Stored data:
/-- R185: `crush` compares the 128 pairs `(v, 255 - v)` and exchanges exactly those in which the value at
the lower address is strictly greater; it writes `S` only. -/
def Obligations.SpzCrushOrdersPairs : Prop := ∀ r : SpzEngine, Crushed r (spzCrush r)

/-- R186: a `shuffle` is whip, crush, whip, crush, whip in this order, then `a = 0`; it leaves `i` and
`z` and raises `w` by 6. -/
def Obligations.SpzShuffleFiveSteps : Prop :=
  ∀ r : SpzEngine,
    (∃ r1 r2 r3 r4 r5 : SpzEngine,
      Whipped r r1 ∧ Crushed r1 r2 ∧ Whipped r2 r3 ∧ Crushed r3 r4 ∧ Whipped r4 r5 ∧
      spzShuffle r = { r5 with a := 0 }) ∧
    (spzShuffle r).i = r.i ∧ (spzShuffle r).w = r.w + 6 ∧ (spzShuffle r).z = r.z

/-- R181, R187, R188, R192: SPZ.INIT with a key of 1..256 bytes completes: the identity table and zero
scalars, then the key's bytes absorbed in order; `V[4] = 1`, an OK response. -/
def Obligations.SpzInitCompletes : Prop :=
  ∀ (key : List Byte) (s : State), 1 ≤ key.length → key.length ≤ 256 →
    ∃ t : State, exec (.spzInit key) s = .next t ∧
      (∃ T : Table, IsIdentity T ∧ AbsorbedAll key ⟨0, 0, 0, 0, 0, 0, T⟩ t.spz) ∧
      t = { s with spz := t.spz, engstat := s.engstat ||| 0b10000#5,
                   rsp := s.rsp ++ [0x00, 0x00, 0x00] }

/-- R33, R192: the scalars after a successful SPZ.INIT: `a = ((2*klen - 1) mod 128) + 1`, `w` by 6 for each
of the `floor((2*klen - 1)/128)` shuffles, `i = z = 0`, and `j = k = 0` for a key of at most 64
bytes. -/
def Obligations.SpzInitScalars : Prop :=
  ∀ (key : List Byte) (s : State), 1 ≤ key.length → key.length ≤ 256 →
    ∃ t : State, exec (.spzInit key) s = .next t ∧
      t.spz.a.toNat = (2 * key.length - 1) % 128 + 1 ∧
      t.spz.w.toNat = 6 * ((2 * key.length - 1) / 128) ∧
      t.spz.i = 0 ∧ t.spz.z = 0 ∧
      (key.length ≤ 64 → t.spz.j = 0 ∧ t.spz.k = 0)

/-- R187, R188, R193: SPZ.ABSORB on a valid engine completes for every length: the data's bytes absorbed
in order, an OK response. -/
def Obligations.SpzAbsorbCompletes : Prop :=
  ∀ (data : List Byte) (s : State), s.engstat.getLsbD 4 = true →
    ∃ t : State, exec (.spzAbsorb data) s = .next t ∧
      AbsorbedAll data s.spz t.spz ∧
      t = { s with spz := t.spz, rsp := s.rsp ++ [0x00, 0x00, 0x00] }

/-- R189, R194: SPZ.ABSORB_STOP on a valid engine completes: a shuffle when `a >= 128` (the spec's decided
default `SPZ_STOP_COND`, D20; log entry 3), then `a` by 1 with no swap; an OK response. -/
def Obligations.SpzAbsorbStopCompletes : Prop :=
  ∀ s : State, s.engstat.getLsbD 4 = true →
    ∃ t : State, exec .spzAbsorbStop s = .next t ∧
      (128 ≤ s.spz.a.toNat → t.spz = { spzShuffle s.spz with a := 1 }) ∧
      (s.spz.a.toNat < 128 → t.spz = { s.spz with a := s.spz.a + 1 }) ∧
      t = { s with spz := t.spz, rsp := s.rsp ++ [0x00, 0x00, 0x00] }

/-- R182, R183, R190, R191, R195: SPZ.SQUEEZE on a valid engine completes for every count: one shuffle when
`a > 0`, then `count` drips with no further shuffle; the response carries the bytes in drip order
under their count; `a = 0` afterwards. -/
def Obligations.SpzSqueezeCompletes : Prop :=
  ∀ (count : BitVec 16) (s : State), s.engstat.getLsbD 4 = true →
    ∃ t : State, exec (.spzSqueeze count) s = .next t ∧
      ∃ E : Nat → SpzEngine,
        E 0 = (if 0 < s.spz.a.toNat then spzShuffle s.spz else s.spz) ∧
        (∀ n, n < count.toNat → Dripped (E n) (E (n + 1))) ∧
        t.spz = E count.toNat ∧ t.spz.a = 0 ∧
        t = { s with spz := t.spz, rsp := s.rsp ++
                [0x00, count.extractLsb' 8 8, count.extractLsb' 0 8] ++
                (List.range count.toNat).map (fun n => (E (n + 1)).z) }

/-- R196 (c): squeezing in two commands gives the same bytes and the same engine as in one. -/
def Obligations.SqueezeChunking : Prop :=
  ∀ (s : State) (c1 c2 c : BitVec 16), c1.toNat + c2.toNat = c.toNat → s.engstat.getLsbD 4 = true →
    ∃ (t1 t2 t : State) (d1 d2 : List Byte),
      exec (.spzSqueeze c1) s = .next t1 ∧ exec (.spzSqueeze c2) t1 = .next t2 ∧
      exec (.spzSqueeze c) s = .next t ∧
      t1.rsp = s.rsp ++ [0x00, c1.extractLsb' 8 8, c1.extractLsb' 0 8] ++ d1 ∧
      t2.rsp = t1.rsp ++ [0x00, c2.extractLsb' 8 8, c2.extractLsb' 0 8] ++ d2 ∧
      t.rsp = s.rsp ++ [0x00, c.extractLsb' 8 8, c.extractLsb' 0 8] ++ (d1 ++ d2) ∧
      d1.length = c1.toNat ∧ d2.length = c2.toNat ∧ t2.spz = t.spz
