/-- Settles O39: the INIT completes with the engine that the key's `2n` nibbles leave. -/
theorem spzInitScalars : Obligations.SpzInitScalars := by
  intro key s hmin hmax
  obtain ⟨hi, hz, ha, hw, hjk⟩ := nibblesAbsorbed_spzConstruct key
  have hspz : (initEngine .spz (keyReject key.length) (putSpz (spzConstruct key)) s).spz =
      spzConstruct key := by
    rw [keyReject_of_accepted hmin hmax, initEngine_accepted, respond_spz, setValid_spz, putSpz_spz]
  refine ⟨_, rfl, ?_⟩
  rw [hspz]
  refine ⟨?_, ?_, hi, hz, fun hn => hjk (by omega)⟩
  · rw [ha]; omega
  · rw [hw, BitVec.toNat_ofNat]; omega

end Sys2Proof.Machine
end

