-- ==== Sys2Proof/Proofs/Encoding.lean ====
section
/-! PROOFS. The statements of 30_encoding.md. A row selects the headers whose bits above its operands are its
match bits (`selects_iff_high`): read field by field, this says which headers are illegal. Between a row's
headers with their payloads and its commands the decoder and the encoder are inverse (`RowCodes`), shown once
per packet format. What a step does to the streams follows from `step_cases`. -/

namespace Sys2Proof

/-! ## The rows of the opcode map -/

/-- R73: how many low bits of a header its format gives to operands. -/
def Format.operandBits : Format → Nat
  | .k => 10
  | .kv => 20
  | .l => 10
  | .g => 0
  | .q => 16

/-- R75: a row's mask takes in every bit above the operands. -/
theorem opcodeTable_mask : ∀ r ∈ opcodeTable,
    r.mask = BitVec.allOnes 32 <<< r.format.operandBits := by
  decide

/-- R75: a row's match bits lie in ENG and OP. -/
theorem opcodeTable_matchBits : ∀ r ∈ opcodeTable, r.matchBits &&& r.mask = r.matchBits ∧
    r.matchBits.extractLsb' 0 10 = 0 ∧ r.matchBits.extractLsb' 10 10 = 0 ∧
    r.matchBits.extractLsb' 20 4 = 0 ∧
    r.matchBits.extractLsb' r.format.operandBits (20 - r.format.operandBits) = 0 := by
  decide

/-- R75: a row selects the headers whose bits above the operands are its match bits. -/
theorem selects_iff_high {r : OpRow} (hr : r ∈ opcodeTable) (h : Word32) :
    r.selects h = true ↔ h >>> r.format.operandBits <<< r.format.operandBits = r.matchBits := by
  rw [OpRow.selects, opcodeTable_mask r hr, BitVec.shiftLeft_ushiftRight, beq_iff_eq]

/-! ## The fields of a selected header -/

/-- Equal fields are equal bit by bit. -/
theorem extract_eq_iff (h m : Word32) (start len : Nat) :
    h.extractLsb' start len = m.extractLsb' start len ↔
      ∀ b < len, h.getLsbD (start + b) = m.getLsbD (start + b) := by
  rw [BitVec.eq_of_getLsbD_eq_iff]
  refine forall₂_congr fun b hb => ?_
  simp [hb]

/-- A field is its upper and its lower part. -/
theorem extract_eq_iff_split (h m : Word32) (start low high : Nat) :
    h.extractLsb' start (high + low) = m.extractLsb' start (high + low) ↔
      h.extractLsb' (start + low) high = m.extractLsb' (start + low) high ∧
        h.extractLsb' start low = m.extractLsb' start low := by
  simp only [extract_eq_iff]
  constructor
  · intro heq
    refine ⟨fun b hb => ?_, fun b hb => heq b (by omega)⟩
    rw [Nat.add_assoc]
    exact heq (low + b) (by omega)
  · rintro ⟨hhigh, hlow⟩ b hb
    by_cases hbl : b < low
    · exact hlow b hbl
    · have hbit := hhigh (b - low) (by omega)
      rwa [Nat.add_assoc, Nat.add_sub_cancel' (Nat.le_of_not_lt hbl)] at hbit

▸ **Problem**
Word for word, restate the lines of the data above that fall between the line holding "as in one. -/" and the line holding "t2.rsp = t1.rsp", inclusive, and no other lines.

▸ **Task response**
/-- R196 (c): squeezing in two commands gives the same bytes and the same engine as in one. -/
def Obligations.SqueezeChunking : Prop :=
  ∀ (s : State) (c1 c2 c : BitVec 16), c1.toNat + c2.toNat = c.toNat → s.engstat.getLsbD 4 = true →
    ∃ (t1 t2 t : State) (d1 d2 : List Byte),
      exec (.spzSqueeze c1) s = .next t1 ∧ exec (.spzSqueeze c2) t1 = .next t2 ∧
      exec (.spzSqueeze c) s = .next t ∧
      t1.rsp = s.rsp ++ [0x00, c1.extractLsb' 8 8, c1.extractLsb' 0 8] ++ d1 ∧
      t2.rsp = t1.rsp ++ [0x00, c2.extractLsb' 8 8, c2.extractLsb' 0 8] ++ d2 ∧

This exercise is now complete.